(Saved data entries)

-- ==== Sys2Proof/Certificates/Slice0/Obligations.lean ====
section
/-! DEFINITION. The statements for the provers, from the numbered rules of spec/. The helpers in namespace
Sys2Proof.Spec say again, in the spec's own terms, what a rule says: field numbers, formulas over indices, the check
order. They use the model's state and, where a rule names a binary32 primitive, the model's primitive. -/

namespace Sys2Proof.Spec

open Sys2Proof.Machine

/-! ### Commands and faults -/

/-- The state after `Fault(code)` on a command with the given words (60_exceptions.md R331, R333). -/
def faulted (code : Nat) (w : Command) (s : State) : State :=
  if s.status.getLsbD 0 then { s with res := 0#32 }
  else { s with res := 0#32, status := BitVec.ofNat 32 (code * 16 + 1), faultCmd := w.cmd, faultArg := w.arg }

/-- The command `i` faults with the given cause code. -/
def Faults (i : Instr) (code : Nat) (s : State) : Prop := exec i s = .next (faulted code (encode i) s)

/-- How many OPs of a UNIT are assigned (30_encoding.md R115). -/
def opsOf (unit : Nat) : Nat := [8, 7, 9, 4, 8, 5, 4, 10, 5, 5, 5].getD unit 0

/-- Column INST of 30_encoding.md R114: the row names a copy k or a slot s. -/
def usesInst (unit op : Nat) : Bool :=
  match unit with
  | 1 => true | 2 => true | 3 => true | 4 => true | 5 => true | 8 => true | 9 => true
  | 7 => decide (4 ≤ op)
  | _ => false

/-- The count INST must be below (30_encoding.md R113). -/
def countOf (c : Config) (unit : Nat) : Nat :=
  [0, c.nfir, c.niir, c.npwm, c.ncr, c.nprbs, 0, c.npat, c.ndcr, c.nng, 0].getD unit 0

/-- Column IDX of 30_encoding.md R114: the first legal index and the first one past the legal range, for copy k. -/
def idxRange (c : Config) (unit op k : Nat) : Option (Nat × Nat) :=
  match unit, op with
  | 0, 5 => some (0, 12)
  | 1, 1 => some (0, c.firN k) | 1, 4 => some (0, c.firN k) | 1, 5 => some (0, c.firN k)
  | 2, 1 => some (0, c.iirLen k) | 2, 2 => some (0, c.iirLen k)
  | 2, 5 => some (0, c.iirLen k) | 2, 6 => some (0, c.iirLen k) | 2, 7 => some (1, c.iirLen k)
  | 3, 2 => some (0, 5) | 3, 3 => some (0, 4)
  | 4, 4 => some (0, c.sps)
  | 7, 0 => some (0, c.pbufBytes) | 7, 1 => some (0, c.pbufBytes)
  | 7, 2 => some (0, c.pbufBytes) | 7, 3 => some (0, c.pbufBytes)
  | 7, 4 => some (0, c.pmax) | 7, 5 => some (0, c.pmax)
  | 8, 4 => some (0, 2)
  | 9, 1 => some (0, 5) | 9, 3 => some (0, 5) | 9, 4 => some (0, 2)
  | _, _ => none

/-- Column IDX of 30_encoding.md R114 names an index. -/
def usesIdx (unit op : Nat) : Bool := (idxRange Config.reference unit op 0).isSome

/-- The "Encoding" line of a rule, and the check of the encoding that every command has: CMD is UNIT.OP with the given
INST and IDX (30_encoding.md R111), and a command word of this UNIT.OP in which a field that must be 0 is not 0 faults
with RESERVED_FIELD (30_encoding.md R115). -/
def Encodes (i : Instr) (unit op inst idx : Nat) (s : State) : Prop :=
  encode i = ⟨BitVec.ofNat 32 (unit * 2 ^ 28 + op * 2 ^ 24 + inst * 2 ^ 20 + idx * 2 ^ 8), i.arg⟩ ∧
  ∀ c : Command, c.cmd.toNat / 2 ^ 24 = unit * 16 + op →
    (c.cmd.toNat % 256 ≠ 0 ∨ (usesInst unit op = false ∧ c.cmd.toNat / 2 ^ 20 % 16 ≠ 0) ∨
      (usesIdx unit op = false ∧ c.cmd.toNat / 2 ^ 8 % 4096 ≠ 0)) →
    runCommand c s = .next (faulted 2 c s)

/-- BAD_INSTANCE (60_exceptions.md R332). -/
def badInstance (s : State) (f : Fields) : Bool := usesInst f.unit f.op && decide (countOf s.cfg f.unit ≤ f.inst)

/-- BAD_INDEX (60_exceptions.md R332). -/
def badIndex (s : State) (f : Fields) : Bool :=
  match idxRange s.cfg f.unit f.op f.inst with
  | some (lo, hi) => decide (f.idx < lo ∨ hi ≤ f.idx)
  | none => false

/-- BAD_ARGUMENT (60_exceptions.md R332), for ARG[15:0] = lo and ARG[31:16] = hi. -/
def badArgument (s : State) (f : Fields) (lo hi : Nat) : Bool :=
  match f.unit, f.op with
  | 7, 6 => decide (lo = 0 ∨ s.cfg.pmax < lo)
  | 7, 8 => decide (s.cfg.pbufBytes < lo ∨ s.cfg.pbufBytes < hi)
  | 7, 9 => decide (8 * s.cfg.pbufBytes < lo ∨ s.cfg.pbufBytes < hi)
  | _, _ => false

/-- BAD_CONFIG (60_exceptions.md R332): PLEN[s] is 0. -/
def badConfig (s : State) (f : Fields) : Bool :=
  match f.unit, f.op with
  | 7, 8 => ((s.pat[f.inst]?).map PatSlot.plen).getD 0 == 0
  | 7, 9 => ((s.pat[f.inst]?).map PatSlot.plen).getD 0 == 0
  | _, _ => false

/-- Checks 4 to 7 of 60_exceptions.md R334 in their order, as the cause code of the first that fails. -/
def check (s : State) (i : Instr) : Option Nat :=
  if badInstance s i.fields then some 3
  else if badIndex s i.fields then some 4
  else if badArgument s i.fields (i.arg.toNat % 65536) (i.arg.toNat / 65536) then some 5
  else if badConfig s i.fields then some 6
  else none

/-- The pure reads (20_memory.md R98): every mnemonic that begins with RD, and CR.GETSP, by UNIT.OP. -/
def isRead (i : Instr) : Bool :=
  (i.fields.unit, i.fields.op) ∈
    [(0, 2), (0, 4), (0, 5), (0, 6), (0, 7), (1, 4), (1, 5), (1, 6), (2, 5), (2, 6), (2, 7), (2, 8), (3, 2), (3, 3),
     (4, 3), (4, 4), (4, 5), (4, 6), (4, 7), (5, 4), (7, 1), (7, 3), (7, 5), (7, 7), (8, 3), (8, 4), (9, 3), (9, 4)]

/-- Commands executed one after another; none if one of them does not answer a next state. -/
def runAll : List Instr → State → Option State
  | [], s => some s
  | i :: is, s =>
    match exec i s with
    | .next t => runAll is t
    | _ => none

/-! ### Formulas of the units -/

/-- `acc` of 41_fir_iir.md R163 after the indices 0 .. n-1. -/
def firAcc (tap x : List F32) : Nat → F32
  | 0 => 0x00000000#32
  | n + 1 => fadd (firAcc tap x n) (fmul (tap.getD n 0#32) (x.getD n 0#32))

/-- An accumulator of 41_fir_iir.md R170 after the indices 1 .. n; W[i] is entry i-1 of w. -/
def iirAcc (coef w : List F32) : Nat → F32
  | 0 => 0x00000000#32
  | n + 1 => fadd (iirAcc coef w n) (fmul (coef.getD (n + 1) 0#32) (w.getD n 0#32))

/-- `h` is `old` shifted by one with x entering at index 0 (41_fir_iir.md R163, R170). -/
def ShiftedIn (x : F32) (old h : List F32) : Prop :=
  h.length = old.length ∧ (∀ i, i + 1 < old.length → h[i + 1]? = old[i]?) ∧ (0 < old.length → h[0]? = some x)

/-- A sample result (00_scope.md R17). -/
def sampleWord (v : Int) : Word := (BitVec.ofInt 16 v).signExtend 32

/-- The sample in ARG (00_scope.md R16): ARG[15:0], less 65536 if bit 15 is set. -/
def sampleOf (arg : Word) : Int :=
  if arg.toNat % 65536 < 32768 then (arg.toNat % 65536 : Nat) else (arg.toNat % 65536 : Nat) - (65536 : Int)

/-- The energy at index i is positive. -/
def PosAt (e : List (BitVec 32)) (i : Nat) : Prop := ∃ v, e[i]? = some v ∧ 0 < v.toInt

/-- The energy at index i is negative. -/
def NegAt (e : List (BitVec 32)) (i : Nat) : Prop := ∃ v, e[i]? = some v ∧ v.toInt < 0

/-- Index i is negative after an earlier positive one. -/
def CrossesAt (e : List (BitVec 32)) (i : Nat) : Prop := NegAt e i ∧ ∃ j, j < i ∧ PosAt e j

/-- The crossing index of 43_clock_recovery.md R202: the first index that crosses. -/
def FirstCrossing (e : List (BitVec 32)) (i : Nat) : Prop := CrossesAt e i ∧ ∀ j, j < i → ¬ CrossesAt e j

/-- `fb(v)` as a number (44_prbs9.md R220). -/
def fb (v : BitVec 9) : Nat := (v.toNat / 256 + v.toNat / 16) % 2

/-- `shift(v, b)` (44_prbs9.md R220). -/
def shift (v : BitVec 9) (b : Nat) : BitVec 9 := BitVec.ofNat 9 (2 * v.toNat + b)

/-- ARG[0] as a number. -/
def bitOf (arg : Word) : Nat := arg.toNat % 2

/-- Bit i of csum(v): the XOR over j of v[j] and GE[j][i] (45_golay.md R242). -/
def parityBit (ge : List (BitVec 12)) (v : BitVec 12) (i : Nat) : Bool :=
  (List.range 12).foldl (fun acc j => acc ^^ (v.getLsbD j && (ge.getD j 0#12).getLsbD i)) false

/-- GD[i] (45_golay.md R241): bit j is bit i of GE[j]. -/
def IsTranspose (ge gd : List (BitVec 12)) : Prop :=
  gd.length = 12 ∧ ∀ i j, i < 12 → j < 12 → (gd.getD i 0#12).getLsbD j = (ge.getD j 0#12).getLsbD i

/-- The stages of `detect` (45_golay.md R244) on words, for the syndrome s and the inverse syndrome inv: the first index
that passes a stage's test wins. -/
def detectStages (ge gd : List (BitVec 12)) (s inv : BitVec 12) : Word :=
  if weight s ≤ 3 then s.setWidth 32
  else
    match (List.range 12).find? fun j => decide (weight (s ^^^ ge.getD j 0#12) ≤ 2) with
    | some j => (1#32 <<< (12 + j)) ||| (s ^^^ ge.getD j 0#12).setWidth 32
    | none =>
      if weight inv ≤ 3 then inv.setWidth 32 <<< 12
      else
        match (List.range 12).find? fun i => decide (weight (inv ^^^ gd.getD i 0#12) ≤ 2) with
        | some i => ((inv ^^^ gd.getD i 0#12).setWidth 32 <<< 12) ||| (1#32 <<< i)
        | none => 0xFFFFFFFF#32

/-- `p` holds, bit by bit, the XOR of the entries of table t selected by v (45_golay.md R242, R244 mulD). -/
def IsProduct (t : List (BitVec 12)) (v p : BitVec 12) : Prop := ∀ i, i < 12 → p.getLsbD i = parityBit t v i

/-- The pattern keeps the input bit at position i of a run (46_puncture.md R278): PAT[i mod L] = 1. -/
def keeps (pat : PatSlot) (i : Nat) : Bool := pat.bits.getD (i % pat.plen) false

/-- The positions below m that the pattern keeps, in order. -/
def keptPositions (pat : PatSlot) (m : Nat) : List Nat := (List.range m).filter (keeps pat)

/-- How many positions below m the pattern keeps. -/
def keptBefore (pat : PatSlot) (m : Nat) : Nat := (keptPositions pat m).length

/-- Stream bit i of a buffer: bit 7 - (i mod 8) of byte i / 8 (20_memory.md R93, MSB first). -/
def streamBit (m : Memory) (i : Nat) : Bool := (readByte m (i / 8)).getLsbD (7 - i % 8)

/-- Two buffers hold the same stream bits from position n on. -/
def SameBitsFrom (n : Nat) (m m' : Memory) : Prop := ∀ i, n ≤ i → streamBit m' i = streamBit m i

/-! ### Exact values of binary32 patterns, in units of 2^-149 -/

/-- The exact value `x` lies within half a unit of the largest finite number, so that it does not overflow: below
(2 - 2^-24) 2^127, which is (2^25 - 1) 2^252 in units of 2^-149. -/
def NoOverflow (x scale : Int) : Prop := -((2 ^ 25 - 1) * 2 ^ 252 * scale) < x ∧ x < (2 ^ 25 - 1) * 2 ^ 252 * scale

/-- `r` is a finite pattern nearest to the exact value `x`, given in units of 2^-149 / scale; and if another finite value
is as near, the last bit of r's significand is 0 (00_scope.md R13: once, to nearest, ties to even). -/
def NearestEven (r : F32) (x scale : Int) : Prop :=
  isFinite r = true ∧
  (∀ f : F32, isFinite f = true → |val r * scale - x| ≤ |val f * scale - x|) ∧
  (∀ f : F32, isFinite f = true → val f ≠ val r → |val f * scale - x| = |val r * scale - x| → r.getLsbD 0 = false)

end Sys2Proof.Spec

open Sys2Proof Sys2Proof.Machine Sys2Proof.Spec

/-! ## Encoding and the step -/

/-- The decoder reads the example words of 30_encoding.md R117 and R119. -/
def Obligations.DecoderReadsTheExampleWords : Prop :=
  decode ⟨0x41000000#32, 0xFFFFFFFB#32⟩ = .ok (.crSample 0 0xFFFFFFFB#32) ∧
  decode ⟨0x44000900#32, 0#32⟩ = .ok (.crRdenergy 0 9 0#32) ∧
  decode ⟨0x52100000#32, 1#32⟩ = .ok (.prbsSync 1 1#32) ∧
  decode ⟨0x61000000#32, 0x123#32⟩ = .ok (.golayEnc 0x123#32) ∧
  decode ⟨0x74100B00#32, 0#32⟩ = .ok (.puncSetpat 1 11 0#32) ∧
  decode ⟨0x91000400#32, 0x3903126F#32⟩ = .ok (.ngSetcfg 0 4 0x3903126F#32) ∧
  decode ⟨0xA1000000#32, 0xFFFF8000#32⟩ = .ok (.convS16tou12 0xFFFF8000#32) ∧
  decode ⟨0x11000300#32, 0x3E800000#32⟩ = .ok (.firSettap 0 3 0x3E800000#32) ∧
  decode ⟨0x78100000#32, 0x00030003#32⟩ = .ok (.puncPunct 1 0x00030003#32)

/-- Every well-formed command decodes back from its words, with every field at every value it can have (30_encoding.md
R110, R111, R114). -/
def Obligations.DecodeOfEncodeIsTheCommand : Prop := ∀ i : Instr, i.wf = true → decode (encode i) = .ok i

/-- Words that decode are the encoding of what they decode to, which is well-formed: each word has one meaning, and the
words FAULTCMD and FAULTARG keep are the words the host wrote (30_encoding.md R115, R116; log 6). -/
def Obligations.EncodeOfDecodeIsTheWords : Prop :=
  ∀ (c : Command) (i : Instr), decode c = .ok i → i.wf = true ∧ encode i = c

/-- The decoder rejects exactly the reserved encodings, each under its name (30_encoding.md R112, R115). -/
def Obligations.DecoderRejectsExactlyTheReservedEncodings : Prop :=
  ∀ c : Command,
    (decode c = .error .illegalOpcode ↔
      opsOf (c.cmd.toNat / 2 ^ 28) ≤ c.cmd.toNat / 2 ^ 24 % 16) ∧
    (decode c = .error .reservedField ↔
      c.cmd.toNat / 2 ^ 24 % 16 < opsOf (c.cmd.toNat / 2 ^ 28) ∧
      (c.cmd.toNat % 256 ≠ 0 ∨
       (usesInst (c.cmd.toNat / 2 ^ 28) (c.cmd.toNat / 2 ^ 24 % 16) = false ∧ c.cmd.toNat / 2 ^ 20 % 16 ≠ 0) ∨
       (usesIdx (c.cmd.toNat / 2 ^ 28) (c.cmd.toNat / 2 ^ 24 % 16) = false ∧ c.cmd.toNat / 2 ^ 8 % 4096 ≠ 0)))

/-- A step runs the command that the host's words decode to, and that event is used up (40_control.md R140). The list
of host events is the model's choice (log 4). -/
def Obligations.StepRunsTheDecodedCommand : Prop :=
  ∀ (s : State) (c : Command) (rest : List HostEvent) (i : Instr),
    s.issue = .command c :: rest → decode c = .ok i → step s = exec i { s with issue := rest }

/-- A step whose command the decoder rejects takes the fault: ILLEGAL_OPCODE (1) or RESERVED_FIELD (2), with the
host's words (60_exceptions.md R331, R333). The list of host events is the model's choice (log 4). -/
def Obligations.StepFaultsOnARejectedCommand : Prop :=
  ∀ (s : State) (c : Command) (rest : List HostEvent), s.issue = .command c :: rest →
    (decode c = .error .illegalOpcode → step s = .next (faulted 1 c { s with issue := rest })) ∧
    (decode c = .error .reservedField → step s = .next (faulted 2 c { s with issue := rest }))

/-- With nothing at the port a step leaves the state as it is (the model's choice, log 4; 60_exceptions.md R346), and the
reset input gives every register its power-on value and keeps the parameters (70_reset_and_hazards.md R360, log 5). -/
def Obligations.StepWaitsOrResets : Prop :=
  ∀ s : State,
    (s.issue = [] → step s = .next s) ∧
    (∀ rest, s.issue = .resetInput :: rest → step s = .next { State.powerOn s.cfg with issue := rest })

==

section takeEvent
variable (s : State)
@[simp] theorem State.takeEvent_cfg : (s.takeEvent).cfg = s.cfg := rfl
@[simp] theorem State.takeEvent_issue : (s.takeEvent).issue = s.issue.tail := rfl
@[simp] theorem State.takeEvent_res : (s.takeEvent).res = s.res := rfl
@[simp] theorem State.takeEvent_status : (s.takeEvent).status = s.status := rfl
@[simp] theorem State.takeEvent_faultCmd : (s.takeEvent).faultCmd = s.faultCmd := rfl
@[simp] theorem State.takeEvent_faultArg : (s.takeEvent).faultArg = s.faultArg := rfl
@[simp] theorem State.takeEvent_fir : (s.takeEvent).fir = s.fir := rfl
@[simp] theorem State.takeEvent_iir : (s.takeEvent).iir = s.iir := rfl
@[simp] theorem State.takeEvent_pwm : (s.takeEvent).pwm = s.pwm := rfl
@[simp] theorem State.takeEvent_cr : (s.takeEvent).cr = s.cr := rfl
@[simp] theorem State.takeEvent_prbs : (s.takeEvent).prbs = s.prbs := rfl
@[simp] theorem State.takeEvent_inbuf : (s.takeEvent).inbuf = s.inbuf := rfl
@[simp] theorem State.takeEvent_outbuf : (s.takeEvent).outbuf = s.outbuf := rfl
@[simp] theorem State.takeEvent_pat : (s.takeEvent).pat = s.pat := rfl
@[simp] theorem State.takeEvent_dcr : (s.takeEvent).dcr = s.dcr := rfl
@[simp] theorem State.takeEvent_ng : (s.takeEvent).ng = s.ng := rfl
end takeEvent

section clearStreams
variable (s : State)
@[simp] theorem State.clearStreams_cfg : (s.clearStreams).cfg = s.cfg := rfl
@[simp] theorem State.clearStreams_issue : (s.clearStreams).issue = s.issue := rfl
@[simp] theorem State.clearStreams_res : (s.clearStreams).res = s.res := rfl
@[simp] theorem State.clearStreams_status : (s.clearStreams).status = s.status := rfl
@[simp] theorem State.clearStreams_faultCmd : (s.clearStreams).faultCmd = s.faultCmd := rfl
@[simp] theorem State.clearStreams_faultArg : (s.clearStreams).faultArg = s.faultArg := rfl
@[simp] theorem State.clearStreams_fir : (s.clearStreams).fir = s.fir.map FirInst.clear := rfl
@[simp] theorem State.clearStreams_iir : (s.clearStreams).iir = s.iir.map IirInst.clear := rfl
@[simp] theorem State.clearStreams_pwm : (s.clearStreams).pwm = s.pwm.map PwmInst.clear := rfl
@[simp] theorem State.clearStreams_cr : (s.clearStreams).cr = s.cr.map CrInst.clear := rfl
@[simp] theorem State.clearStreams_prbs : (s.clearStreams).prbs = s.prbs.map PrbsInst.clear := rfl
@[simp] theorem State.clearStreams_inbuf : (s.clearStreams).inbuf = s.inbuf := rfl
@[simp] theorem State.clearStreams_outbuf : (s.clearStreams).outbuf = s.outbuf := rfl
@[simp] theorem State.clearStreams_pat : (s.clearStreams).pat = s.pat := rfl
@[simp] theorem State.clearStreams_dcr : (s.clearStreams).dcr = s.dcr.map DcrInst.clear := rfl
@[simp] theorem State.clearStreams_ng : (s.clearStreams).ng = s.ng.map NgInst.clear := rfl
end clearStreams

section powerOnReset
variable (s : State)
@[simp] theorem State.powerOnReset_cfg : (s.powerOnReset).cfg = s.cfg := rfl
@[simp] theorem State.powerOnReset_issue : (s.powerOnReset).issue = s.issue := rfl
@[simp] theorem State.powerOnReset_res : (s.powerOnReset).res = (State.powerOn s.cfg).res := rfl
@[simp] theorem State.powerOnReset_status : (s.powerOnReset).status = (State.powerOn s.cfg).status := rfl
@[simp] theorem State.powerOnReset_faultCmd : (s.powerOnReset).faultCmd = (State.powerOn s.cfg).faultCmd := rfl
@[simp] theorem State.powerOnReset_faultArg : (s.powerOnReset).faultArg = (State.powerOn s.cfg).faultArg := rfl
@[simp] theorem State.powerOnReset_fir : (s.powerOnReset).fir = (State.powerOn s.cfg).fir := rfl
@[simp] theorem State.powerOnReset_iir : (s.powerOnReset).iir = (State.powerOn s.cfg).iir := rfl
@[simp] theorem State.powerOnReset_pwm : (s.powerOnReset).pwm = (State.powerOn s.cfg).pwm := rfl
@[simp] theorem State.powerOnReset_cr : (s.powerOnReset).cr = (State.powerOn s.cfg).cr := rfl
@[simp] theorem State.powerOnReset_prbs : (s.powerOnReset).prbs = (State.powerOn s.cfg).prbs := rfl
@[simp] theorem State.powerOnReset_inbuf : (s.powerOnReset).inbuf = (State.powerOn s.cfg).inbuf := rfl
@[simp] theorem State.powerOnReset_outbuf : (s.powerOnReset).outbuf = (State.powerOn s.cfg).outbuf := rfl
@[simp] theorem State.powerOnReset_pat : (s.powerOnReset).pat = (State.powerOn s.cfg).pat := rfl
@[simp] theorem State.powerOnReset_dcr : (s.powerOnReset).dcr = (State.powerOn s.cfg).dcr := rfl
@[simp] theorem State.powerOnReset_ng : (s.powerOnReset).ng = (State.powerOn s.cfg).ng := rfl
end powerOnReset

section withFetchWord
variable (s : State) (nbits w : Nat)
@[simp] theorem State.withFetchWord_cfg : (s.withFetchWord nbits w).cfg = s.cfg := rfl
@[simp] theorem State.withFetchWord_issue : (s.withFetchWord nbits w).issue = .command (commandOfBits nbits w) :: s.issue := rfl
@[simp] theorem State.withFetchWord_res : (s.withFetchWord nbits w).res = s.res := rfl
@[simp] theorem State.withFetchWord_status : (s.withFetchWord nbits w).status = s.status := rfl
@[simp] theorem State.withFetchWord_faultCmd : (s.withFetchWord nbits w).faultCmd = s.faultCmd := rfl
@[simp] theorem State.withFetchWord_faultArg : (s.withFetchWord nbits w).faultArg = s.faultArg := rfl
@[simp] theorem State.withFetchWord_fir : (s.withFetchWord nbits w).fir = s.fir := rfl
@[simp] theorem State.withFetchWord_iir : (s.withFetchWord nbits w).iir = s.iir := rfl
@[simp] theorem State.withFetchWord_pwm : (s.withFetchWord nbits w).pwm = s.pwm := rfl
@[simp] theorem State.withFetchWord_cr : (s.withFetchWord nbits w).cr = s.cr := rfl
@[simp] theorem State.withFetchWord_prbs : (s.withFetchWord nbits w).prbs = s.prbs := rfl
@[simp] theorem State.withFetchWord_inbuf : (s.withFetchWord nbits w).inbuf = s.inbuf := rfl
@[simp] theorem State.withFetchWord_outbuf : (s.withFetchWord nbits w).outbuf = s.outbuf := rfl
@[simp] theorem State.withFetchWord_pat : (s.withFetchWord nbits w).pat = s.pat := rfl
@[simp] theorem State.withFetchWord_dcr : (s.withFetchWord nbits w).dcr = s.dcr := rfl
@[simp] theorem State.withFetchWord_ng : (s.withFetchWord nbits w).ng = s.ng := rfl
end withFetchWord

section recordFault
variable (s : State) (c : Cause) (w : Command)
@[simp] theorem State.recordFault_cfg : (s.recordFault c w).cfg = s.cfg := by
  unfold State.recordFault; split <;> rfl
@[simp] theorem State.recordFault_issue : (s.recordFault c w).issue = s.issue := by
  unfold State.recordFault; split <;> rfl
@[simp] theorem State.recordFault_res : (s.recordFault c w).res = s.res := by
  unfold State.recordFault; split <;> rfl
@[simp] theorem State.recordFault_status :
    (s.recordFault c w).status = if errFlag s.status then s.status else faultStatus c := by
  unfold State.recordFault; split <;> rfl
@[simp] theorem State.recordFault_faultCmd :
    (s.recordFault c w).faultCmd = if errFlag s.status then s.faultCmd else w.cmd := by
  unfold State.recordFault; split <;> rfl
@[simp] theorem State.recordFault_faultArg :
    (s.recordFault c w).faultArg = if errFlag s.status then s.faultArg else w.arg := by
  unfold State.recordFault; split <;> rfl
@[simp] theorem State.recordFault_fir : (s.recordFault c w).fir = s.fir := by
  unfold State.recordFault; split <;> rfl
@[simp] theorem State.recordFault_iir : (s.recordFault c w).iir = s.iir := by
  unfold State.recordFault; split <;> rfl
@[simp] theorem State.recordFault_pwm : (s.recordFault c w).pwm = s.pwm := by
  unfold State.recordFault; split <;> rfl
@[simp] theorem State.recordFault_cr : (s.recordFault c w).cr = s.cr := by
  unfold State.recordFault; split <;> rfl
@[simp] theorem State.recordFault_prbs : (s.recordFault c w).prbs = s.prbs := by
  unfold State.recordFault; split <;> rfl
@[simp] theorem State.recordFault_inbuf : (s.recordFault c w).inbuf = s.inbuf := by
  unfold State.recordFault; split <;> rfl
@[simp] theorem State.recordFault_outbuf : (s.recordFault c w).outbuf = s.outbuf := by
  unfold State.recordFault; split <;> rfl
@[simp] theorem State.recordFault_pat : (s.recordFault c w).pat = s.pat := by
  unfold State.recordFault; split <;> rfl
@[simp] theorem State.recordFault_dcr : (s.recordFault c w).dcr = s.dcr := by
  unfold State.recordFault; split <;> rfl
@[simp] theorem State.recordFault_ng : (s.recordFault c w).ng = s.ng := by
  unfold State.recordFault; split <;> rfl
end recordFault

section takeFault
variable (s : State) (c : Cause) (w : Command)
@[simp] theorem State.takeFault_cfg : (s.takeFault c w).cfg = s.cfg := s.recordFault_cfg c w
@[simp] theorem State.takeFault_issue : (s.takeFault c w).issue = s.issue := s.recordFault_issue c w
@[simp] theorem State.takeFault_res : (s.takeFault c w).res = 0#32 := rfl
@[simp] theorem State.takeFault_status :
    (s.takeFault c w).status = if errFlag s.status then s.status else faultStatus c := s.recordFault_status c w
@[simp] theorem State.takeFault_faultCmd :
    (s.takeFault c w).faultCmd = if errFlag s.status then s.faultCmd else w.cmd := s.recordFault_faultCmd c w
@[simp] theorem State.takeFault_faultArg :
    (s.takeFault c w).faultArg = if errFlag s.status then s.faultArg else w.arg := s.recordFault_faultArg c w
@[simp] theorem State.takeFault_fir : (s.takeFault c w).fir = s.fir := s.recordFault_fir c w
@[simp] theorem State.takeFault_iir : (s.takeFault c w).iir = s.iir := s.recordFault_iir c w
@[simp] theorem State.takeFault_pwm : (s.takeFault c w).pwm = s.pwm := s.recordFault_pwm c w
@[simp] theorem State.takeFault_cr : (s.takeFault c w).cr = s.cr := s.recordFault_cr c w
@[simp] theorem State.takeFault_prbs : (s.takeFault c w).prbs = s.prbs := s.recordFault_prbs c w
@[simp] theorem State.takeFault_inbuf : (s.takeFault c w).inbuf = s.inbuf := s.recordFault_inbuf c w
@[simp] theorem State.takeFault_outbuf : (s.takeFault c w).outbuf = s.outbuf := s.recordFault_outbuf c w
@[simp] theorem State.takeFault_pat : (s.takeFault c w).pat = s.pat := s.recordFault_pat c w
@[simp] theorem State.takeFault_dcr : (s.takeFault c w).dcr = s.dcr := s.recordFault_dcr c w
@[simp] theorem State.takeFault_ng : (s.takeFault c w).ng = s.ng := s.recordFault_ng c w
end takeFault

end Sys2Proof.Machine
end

• **Work to be completed**:
Could you set down, word for word, only the lines above from the line with "def Obligations.EncodeOfDecodeIsTheWords : Prop" to the line with "R140). The list", including both?

• **Response to this task**:
def Obligations.EncodeOfDecodeIsTheWords : Prop :=
  ∀ (c : Command) (i : Instr), decode c = .ok i → i.wf = true ∧ encode i = c

/-- The decoder rejects exactly the reserved encodings, each under its name (30_encoding.md R112, R115). -/
def Obligations.DecoderRejectsExactlyTheReservedEncodings : Prop :=
  ∀ c : Command,
    (decode c = .error .illegalOpcode ↔
      opsOf (c.cmd.toNat / 2 ^ 28) ≤ c.cmd.toNat / 2 ^ 24 % 16) ∧
    (decode c = .error .reservedField ↔
      c.cmd.toNat / 2 ^ 24 % 16 < opsOf (c.cmd.toNat / 2 ^ 28) ∧
      (c.cmd.toNat % 256 ≠ 0 ∨
       (usesInst (c.cmd.toNat / 2 ^ 28) (c.cmd.toNat / 2 ^ 24 % 16) = false ∧ c.cmd.toNat / 2 ^ 20 % 16 ≠ 0) ∨
       (usesIdx (c.cmd.toNat / 2 ^ 28) (c.cmd.toNat / 2 ^ 24 % 16) = false ∧ c.cmd.toNat / 2 ^ 8 % 4096 ≠ 0)))

/-- A step runs the command that the host's words decode to, and that event is used up (40_control.md R140). The list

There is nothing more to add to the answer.